* _Source data_
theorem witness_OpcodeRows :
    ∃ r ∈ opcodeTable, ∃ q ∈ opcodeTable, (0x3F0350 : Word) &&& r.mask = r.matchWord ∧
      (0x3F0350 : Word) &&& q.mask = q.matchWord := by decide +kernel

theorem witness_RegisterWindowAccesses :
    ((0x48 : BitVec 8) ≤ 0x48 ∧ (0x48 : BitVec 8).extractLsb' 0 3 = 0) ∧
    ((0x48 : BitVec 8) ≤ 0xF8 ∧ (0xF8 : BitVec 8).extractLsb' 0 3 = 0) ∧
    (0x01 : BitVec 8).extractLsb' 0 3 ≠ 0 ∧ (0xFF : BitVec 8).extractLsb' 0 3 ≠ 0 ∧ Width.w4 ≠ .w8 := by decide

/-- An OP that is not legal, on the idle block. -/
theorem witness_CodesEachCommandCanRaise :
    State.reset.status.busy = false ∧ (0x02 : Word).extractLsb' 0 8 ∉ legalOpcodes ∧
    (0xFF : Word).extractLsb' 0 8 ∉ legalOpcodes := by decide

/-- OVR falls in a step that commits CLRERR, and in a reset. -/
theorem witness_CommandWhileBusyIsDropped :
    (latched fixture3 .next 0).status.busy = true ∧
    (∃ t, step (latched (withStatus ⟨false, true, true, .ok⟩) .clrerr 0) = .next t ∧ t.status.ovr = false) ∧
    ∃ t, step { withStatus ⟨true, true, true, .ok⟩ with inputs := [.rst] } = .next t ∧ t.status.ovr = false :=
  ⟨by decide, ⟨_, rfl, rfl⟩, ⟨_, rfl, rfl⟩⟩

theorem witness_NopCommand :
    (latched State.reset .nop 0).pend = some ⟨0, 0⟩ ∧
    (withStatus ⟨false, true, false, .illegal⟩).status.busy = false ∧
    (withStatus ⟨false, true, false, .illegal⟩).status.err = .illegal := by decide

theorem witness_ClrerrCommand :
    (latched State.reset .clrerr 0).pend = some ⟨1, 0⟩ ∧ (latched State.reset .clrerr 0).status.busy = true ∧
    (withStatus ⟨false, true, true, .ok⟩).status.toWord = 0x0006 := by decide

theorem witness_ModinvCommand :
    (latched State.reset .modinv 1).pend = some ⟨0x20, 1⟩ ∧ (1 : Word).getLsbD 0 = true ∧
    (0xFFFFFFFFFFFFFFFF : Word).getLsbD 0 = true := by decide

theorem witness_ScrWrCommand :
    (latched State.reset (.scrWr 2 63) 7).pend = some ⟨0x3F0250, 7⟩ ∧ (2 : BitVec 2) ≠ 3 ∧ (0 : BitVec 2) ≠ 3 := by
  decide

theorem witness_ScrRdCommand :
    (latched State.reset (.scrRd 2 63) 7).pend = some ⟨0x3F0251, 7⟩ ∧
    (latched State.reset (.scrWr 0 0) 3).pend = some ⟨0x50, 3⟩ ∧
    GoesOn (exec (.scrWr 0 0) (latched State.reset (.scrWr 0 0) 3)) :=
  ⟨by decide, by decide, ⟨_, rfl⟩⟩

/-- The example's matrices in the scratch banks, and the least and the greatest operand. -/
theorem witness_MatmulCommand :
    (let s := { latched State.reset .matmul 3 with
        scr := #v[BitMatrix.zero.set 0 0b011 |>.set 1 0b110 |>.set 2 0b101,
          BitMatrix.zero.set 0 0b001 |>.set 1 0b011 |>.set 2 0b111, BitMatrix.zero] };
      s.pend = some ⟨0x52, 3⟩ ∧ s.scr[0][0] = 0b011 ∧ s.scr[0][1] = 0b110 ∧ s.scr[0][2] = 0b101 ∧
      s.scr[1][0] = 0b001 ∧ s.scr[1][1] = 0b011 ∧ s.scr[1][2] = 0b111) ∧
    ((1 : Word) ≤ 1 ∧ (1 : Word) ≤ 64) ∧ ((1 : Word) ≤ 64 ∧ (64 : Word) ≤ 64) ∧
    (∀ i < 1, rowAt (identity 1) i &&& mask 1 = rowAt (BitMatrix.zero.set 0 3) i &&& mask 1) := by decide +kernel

--

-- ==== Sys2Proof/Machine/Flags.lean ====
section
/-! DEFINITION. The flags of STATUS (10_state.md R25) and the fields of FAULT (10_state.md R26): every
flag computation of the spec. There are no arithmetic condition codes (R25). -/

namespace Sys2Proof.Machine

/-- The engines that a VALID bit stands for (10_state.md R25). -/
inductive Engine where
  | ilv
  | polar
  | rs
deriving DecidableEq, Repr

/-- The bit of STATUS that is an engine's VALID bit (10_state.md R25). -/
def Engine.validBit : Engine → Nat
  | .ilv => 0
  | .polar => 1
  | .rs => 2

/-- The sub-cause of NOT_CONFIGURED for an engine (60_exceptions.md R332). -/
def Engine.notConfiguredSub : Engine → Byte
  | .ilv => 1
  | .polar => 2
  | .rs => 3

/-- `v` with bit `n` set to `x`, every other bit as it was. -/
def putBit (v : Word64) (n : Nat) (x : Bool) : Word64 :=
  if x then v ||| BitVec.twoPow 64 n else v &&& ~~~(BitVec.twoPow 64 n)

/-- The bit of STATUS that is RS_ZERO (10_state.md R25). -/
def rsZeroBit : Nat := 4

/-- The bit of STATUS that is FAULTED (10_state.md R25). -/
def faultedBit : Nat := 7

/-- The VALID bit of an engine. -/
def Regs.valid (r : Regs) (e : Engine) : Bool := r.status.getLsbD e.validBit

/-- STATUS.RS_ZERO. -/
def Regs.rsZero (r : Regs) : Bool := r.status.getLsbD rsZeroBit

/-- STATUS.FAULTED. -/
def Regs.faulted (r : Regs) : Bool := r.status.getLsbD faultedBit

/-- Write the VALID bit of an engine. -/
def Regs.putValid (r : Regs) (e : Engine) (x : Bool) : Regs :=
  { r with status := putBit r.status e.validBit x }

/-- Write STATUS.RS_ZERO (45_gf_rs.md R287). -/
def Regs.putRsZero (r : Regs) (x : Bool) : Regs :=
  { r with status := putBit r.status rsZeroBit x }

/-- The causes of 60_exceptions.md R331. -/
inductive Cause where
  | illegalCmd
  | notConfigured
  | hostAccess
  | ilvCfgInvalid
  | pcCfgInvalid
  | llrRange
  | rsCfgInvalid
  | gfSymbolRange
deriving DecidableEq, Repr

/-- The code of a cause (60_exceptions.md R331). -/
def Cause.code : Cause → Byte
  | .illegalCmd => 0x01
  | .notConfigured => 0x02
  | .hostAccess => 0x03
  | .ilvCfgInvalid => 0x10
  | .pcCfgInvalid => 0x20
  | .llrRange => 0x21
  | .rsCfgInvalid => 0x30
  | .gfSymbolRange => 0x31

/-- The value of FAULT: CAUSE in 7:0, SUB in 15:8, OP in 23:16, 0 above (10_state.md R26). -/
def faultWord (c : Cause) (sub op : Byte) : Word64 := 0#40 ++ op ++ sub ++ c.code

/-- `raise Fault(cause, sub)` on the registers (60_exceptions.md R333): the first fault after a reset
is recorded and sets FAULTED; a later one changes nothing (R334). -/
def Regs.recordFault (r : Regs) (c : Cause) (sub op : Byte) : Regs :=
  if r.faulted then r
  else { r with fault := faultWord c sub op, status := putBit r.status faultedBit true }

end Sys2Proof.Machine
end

* _Exercise brief_
Go through the listing above and return each line that includes the word "Write".

* _Problem solution_
/-- Write the VALID bit of an engine. -/
/-- Write STATUS.RS_ZERO (45_gf_rs.md R287). -/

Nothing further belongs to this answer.